After `describe_chunks`, the worker runs a wiki build before vector upsert. Failures are logged only and do not block indexing. Default **`WIKI_BACKEND=mkdocs`** (Material, Python-only). **`starlight`** or **`vitepress`** need **Node.js + npm** (included in this repo’s Dockerfile; install them yourself on bare metal). The first build runs `npm install` under `wiki_work/` (npm registry access required). Output: `DATA_DIR/wiki_sites//site/`, served by the API.

- **Browse**: `http://:8000/wiki//site/` (same `project_id` rules as under `repos/`)
- **Metadata**: `GET /api/wiki/{project_id}` → last `manifest.json` (includes `wiki_backend`, commit, timestamps, counts)

Pages include overview, architecture (when an LLM is configured), file index (tree), per-file symbol pages, and a symbol table (split into parts when large). MkDocs uses Lunr search; Starlight/VitePress use built-in local search. On each symbol, **Functionality** shows only the **LLM-generated** one-line description from the indexing pipeline (same field as in the vector store); if the model is not configured or generation failed, a placeholder explains that. When a source docstring differs from that text, it appears separately under **Source Docstring**.

---

## Index queue & job progress

Indexing, commit impact analysis, and issue auto-reply jobs run through a **serial queue** (avoids concurrent writes to Chroma / local repo dirs and keeps local repo state predictable). Job state is persisted in SQLite so you can still query history after restarts.
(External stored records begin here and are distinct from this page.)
-- ==== Sys2Proof/Machine/Ops.lean ====
section
/-! DEFINITION. The operations the commands share: sampling the clock (R56), emitting transactions (R55, R27), the
transaction groups (R59, R128, R183), the output levels (R127), ending a command (R13, R221), the lifecycle checks (R223),
and the reset of the block's fields (R250). The block has no trap (R225): ending a command with a result code is the one
way it reports a failure. -/

namespace Sys2Proof.Machine

open Sys2Proof

/-- `SampleClock()`: the value the clock input has at the next sample (R56). Where the environment's list supplies none,
the value is the free draw (log entry 3). -/
def sampleClock (s : State) : Word :=
  match s.clockIn with
  | c :: _ => c
  | [] => Config.clockDraw s.draws

/-- The state after one sample: the sample is used up, and nothing else changes (R56: the value is not stored). -/
def afterSample (s : State) : State :=
  match s.clockIn with
  | _ :: cs => { s with clockIn := cs }
  | [] => { s with draws := s.draws + 1 }

/-- The shadow of the channel `ch` after the transaction `t` (R27, R55): the level just emitted to it, if `t` emits one. -/
def shadowAfter (ch : PinId) (t : Txn) (old : Level) : Level :=
  match t with
  | .sinkLevel c v => if c = ch then v else old
  | .sinkCfg _ _ _ _ => old
  | .sinkDiv _ _ _ => old
  | .sinkWrap _ _ => old
  | .sinkEnable _ => old
  | .pinClaim _ => old
  | .pinRelease _ => old

/-- `Emit(t)` (R13, R55): append `t` to the trace; a level also goes to its channel's shadow (R27). -/
def emit (s : State) (t : Txn) : State :=
  { s with
    trace := s.trace ++ [t]
    levelPos := shadowAfter s.cfg.pinPos t s.levelPos
    levelNeg := shadowAfter s.cfg.pinNeg t s.levelNeg }

/-- A list of transactions emitted in order. -/
def emitAll (ts : List Txn) (s : State) : State := ts.foldl emit s

/-- A slice-level transaction: to `PIN_POS` always, to `PIN_NEG` only when the slice is not shared (R59). -/
def perSlice (c : Config) (f : PinId → Txn) : List Txn :=
  if c.sharedSlice then [f c.pinPos] else [f c.pinPos, f c.pinNeg]

/-- `EmitLevels(pos, neg)` of R128. -/
def levelTxns (c : Config) (l : Level × Level) : List Txn :=
  [.sinkLevel c.pinPos l.1, .sinkLevel c.pinNeg l.2]

/-- `EmitDivider(D)` of R183. -/
def dividerTxns (c : Config) (d : Div16) : List Txn := perSlice c fun ch => .sinkDiv ch (divInt d) (divFrac d)

/-- `EmitWrap(P)` of R183. -/
def wrapTxns (c : Config) (p : Level) : List Txn := perSlice c fun ch => .sinkWrap ch (wrapOf p)

/-- The configure transactions of R140. -/
def configTxns (c : Config) (p : Level) (d : Div16) : List Txn :=
  perSlice c fun ch => .sinkCfg ch p (divInt d) (divFrac d)

/-- The enable transactions of R140. -/
def enableTxns (c : Config) : List Txn := perSlice c fun ch => .sinkEnable ch

/-- The pin claims of R140. -/
def claimTxns (c : Config) : List Txn := [.pinClaim c.pinPos, .pinClaim c.pinNeg]

/-- The pin releases of R146. -/
def releaseTxns (c : Config) : List Txn := [.pinRelease c.pinPos, .pinRelease c.pinNeg]

/-- `OutputLevels()` of R127, evaluated on the state a command is building. -/
def outputLevels (s : State) : Level × Level :=
  if s.enabled then dutyMap s.speed.toInt s.period s.decay else (0, 0)

/-- `Finish(code)` (R13): the code goes to `STATUS.RESULT` and `BUSY` is cleared. -/
def finish (r : ResultCode) (s : State) : State := { s with result := r, busy := false }

/-- The lifecycle check of every decoded command (R222): in TornDown it ends with TORN_DOWN. -/
def unlessTornDown (s : State) (body : State → State) : State :=
  match s.life with
  | .tornDown => finish .tornDown s
  | .uninitialized => body s
  | .ready => body s

/-- The lifecycle check of a mutator (R223): TORN_DOWN in TornDown, then NOT_INITIALIZED outside Ready. -/
def whenReady (s : State) (body : State → State) : State :=
  match s.life with
  | .tornDown => finish .tornDown s
  | .uninitialized => finish .notInitialized s
  | .ready => body s

/-- The end of every level-writing drive command: emit the output levels of the new state, then OK (R127, R128). -/
def driveLevels (n : State) : State := finish .ok (emitAll (levelTxns n.cfg (outputLevels n)) n)

/-- Reset (R250): every field of R44 takes its reset value. What is outside the block stays: the transactions already
emitted, the host's pending events and replies, the clock input, and the host's recorded fault (R252, R226). -/
def resetBlock (s : State) : State :=
  { State.resetOf s.cfg with
    trace := s.trace
    host := s.host
    replies := s.replies
    clockIn := s.clockIn
    draws := s.draws
    hostFault := s.hostFault }

end Sys2Proof.Machine
end

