/-! ### Literals (R87) -/

/-- The rounded magnitude of a literal carries the literal's sign. -/
theorem scaledLiteral_eq (d : Decimal) (factor : Nat) :
    scaledLiteral d factor =
      if d.negative then -(roundQuotient (d.mantissa * factor) (10 ^ d.scale) : Int)
      else (roundQuotient (d.mantissa * factor) (10 ^ d.scale) : Int) := rfl

theorem encSpeed_of_fits {d : Decimal} {n : Int} (hn : scaledLiteral d 65536 = n) (hmin : -2147483648 ≤ n)
    (hmax : n ≤ 2147483647) : ∃ w : Word, encSpeed d = some w ∧ w.toInt = n := by
  refine ⟨BitVec.ofInt 32 n, ?_, ?_⟩
  · simp only [encSpeed, hn]
    exact if_pos ⟨hmin, hmax⟩
  · rw [BitVec.toInt_ofInt, Int.bmod_eq_of_le] <;> omega

theorem encSpeed_eq_none {d : Decimal} {n : Int} (hn : scaledLiteral d 65536 = n)
    (h : n < -2147483648 ∨ 2147483647 < n) : encSpeed d = none := by
  simp only [encSpeed, hn]
  exact if_neg (by omega)

theorem encFreq_of_fits {d : Decimal} {n : Nat} (hn : scaledLiteral d 16 = n) (hmax : n < 2 ^ 32) :
    ∃ w : Word, encFreq d = some w ∧ w.toNat = n := by
  refine ⟨BitVec.ofInt 32 n, ?_, ?_⟩
  · simp only [encFreq, hn]
    exact if_pos (by omega)
  · rw [BitVec.toNat_ofInt]
    omega

theorem encFreq_eq_none {d : Decimal} {n : Int} (hn : scaledLiteral d 16 = n) (h : n < 0 ∨ 4294967295 < n) :
    encFreq d = none := by
  simp only [encFreq, hn]
  exact if_neg (by omega)

theorem encHex_of_fits {v : Nat} (h : v < 2 ^ 32) : ∃ w : Word, encHex v = some w ∧ w.toNat = v :=
  ⟨BitVec.ofNat 32 v, if_pos h, Nat.mod_eq_of_lt h⟩

theorem encHex_eq_none {v : Nat} (h : 2 ^ 32 ≤ v) : encHex v = none := if_neg (not_lt.2 h)

/-- Settles O54: in each clause the scaled literal is the rounded magnitude or its negative, and it fits or it does
not. -/
theorem assemblerConvertsLiterals : Obligations.AssemblerConvertsLiterals := by
  unfold Obligations.AssemblerConvertsLiterals
  refine ⟨fun d r hr => ?_, fun d r hr => ?_, rfl, rfl, fun v => encHex_of_fits, fun v => encHex_eq_none⟩
  · have hn : scaledLiteral d 65536 = if d.negative then -(r : Int) else r := hr ▸ scaledLiteral_eq d 65536
    refine ⟨fun hd h => ?_, fun hd h => ?_, fun hd h => ?_, fun hd h => ?_⟩ <;>
      simp only [hd, Bool.false_eq_true, if_true, if_false] at hn
    · exact encSpeed_of_fits hn (by omega) (by omega)
    · exact encSpeed_eq_none hn (by omega)
    · exact encSpeed_of_fits hn (by omega) (by omega)
    · exact encSpeed_eq_none hn (by omega)
  · have hn : scaledLiteral d 16 = if d.negative then -(r : Int) else r := hr ▸ scaledLiteral_eq d 16
    refine ⟨fun hd h => encFreq_of_fits (hn.trans ?_) h, fun h => encFreq_eq_none hn ?_,
      fun hd h => encFreq_eq_none hn ?_⟩
    · rcases hd with hd | hd <;> simp [hd]
    · split <;> omega
    · rw [if_pos hd]
      omega

/-! ### The accesses of a line (R88) -/

/-- The offset of a register of the window does not depend on where the platform puts the window (R51). -/
theorem windowOffset_base_add {base offset : Nat} (h : offset < 64) :
    windowOffset base (base + offset) = some (BitVec.ofNat 6 offset) := by
  rw [windowOffset, if_pos (by omega), Nat.add_sub_cancel_left]

theorem busEvent_cmd (base : Nat) (w : Word) : busEvent base ⟨base + 0x00, w⟩ = some (cmdWrite w) := by
  rw [busEvent, windowOffset_base_add (by decide)]
  rfl

theorem busEvent_arg (base : Nat) (v : Word) : busEvent base ⟨base + 0x04, v⟩ = some (argWrite v) := by
  rw [busEvent, windowOffset_base_add (by decide)]
  rfl

/-- R88: a line without an operand is one write to `CMD` and a poll. -/
theorem lineEvents_without_operand (base : Nat) (i : Instr) :
    lineEvents base ⟨i, none⟩ = [cmdWrite (encode i), statusRead] := by
  rw [lineEvents, expand, List.filterMap_cons_some (busEvent_cmd _ _)]
  rfl

/-- R88: a line with an operand writes it to `ARG` first. -/
theorem lineEvents_with_operand (base : Nat) (i : Instr) (v : Word) :
    lineEvents base ⟨i, some v⟩ = [argWrite v, cmdWrite (encode i), statusRead] := by
  rw [lineEvents, expand, List.filterMap_cons_some (busEvent_arg _ _), List.filterMap_cons_some (busEvent_cmd _ _)]
  rfl

/-- The command word and the poll of `STATUS` after it, in an idle state: the command runs, and the poll answers the
status word of its outcome. -/
theorem run_command_then_poll {i : Instr} {s t : State} {rest : List HostEvent}
    (hh : s.host = cmdWrite (encode i) :: statusRead :: rest) (hb : s.busy = false)
    (h : exec i { s with host := statusRead :: rest, busy := true } = .next t) :
    Sys2Proof.core.run 2 s = .next { t with host := rest, replies := t.replies ++ [.data (readReg t 0x08#6)] } := by
  have hcmd : step s = .next t := by
    rw [stepRunsTheDecodedCommand s _ i _ hh hb (decode_encode i), h]
  obtain ⟨-, -, hhost, -⟩ := exec_outside h
  have hpoll : step t = .next { t with host := rest, replies := t.replies ++ [.data (readReg t 0x08#6)] } := by
    rw [step_of_event hhost]
    exact handleEvent_read _ (by decide)
  rw [run_cons hcmd, run_cons hpoll]
  rfl

/-- Settles O55: the write to `ARG`, if there is one, is a step of its own before the command and the poll. -/
theorem assembledLineRunsItsCommand : Obligations.AssembledLineRunsItsCommand := by
  unfold Obligations.AssembledLineRunsItsCommand
  rintro base ⟨i, operand⟩ s t rest hb h
  obtain ⟨-, -, -, -, -, hidle⟩ := exec_outside h
  refine ⟨?_, by rw [readReg_status, statusWord_busy, hidle]⟩
  cases operand with
  | none =>
    rw [lineEvents_without_operand]
    exact run_command_then_poll rfl hb h
  | some v =>
    rw [lineEvents_with_operand]
    have harg : step { s with host := argWrite v :: cmdWrite (encode i) :: statusRead :: rest } =
        .next { s with arg := v, host := cmdWrite (encode i) :: statusRead :: rest } := by
      rw [step_of_event rfl]
      exact handleEvent_argWrite_idle v hb
    exact (run_cons harg).trans (run_command_then_poll rfl hb h)

end Sys2Proof.Machine
end

section
/-! The frequency factorizer: the loop's invariants (R105, R107, R110), what makes it fail (R111), and its realisation in
bounded widths (R101). -/

namespace Sys2Proof.Machine

open Sys2Proof

/-! ### One pass (R104, R105) -/

theorem two_le_of_nextFactor {maxP d p k : Nat} (h : nextFactor maxP d p = some k) : 2 ≤ k := by
  obtain ⟨hfactor, -, -⟩ := nextFactor_cases h
  omega

/-- Every factor needs room for a doubling of the period. -/
theorem nextFactor_eq_none_of_lt {maxP d p : Nat} (h : maxP < p * 2) : nextFactor maxP d p = none := by
  cases hk : nextFactor maxP d p with
  | none => rfl
  | some k =>
    obtain ⟨-, -, hle⟩ := nextFactor_cases hk
    have hdouble := Nat.mul_le_mul_left p (two_le_of_nextFactor hk)
    omega

/-! ### The loop -/

theorem extract_succ_none {maxP d p : Nat} (n : Nat) (h : nextFactor maxP d p = none) :
    extract maxP (n + 1) d p = (d, p) := by
  simp only [extract, h]

theorem extract_succ_some {maxP d p k : Nat} (n : Nat) (h : nextFactor maxP d p = some k) :
    extract maxP (n + 1) d p = extract maxP n (d / k) (p * k) := by
  simp only [extract, h]

/-- R101: no pass enlarges the residual or takes the period above its bound. -/
theorem extract_le {maxP d p : Nat} (n : Nat) (hp : p ≤ maxP) :
    (extract maxP n d p).1 ≤ d ∧ (extract maxP n d p).2 ≤ maxP := by
  refine extract_keeps (fun d' p' => d' ≤ d ∧ p' ≤ maxP) ?_ n d p ⟨le_rfl, hp⟩
  rintro d' p' k hk ⟨hd, -⟩
  obtain ⟨-, -, hle⟩ := nextFactor_cases hk
  exact ⟨(Nat.div_le_self d' k).trans hd, hle⟩

/-- R104: every pass leaves a residual of at least 16. -/
theorem sixteen_le_extract {maxP d p : Nat} (n : Nat) (hd : 16 ≤ d) : 16 ≤ (extract maxP n d p).1 := by
  refine extract_keeps (fun d' _ => 16 ≤ d') ?_ n d p hd
  intro d' p' k hk _
  obtain ⟨-, hroom, -⟩ := nextFactor_cases hk
  exact (Nat.le_div_iff_mul_le (Nat.zero_lt_of_lt (two_le_of_nextFactor hk))).2 hroom

/-- R110: the roundings of the halvings do not add up, since dividing step by step is dividing by the product. -/
theorem extract_residual_eq_div (maxP n d : Nat) : (extract maxP n d 1).1 = d / (extract maxP n d 1).2 := by
  refine extract_keeps (fun d' p' => d' = d / p') ?_ n d 1 (Nat.div_one d).symm
  rintro _ p k - rfl
  exact Nat.div_div_eq_div_mul d p k

/-- A product of powers of 2, 3 and 5 (R107). -/
def IsTwoThreeFive (p : Nat) : Prop := ∃ a b e : Nat, p = 2 ^ a * 3 ^ b * 5 ^ e

theorem isTwoThreeFive_one : IsTwoThreeFive 1 := ⟨0, 0, 0, rfl⟩

theorem IsTwoThreeFive.mul_factor {p k : Nat} (hp : IsTwoThreeFive p) (hk : k = 5 ∨ k = 3 ∨ k = 2) :
    IsTwoThreeFive (p * k) := by
  obtain ⟨a, b, e, rfl⟩ := hp
  rcases hk with rfl | rfl | rfl
  · exact ⟨a, b, e + 1, by ring⟩
  · exact ⟨a, b + 1, e, by ring⟩
  · exact ⟨a + 1, b, e, by ring⟩

theorem extract_period_isTwoThreeFive (maxP n d : Nat) : IsTwoThreeFive (extract maxP n d 1).2 := by
  refine extract_keeps (fun _ p => IsTwoThreeFive p) ?_ n d 1 isTwoThreeFive_one
  intro d' p k hk hp
  obtain ⟨hfactor, -, -⟩ := nextFactor_cases hk
  exact hp.mul_factor (by omega)

/-- R105: a loop with one pass for each doubling that the bound has room for stops because no factor applies. -/
theorem nextFactor_extract_eq_none {maxP : Nat} :
    ∀ n d p, maxP < p * 2 ^ (n + 1) → nextFactor maxP (extract maxP n d p).1 (extract maxP n d p).2 = none := by
  intro n
  induction n with
  | zero => intro d p h; exact nextFactor_eq_none_of_lt (by simpa [extract] using h)
  | succ n ih =>
    intro d p h
    cases hk : nextFactor maxP d p with
    | none => rwa [extract_succ_none n hk]
    | some k =>
      rw [extract_succ_some n hk]
      refine ih _ _ (h.trans_le ?_)
      calc p * 2 ^ (n + 1 + 1) = p * 2 * 2 ^ (n + 1) := by ring
        _ ≤ p * k * 2 ^ (n + 1) := by gcongr; exact two_le_of_nextFactor hk

/-- R105: each of the loop's passes doubles the period at least, and the last one is still within the bound. -/
theorem mul_two_pow_length_factorSteps_le {maxP : Nat} :
    ∀ n d p, p ≤ maxP → p * 2 ^ (factorSteps maxP n d p).length ≤ maxP := by
  intro n
  induction n with
  | zero => intro d p hp; simpa [factorSteps] using hp
  | succ n ih =>
    intro d p hp
    unfold factorSteps
    cases hk : nextFactor maxP d p with
    | none => simpa using hp
    | some k =>
      obtain ⟨-, -, hle⟩ := nextFactor_cases hk
      have hk2 := two_le_of_nextFactor hk
      calc p * 2 ^ ((factorSteps maxP n (d / k) (p * k)).length + 1)
          = p * 2 * 2 ^ (factorSteps maxP n (d / k) (p * k)).length := by ring
        _ ≤ p * k * 2 ^ (factorSteps maxP n (d / k) (p * k)).length := by gcongr
        _ ≤ maxP := ih _ _ hle

/-! ### The starting divisor (R103) -/

/-- R103: the starting divisor is within 1/2 of 256·C/F. -/
theorem startDivisor_bounds {f : Nat} (c : Nat) (hf : 1 ≤ f) :
    2 * f * startDivisor f c ≤ 512 * c + f ∧ 512 * c ≤ 2 * f * startDivisor f c + f := by
  have hdiv := Nat.div_add_mod (512 * c + f) (2 * f)
  have hmod := Nat.mod_lt (512 * c + f) (show 0 < 2 * f by omega)
  unfold startDivisor
  omega

theorem thirtyTwo_le_startDivisor {f c : Nat} (hf : 16 ≤ f) (hc : f ≤ 8 * c) : 32 ≤ startDivisor f c :=
  (Nat.le_div_iff_mul_le (by omega)).2 (by omega)

/-- R101: the starting divisor of a 32-bit clock fits 37 bits. -/
theorem startDivisor_lt {f c : Nat} (hf : 16 ≤ f) (hc : c < 2 ^ 32) : startDivisor f c < 2 ^ 37 :=
  (Nat.div_lt_iff_lt_mul (by omega)).2 (by omega)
- **List jobs**: `GET /api/index-jobs?limit=50&offset=0` (optional `status` / `project_id` filters; response `total` is the full match count, `jobs` is the current page, `limit`/`offset` echo the request)
- **Get one job**: `GET /api/index-jobs/{job_id}`
- **Cancel a job**: `POST /api/index-jobs/{job_id}/cancel` (supports `queued` and `running`; running jobs are terminated)
- **Retry a failed/cancelled job**: `POST /api/index-jobs/{job_id}/retry`
- **Precheck a repo before enqueue**: `POST /api/index-jobs/precheck`

Key fields:

- **status**: `queued` / `running` / `succeeded` / `failed` / `cancelled`
- **progress**: 0-100
- **step**: stage name (e.g. `clone_or_pull` / `parse_functions` / `generate_wiki` / `upsert_vector_store`)
- **message**: human-friendly stage message

---

## Environment variables

Most supported settings can also be changed from **`/admin/` → Settings**. UI overrides are stored in `DATA_DIR/ui_overrides.json` and take precedence over `.env`.

### Minimum useful config

| Variable | Description |
|------|------|
| `DATA_DIR` | Data directory (default `./data`) |
| `EMBED_PROVIDER` | `ollama` (default) or `openai` |
| `EMBED_MODEL` | Embedding model name / id |
| `OLLAMA_BASE_URL` | Required when `EMBED_PROVIDER=ollama` |
| `OPENAI_EMBED_BASE_URL` | Required when `EMBED_PROVIDER=openai` |
| `OPENAI_EMBED_API_KEY` | Required when `EMBED_PROVIDER=openai` |

If you change embedding provider, model, or vector dimension, clear `DATA_DIR/chroma` and re-index.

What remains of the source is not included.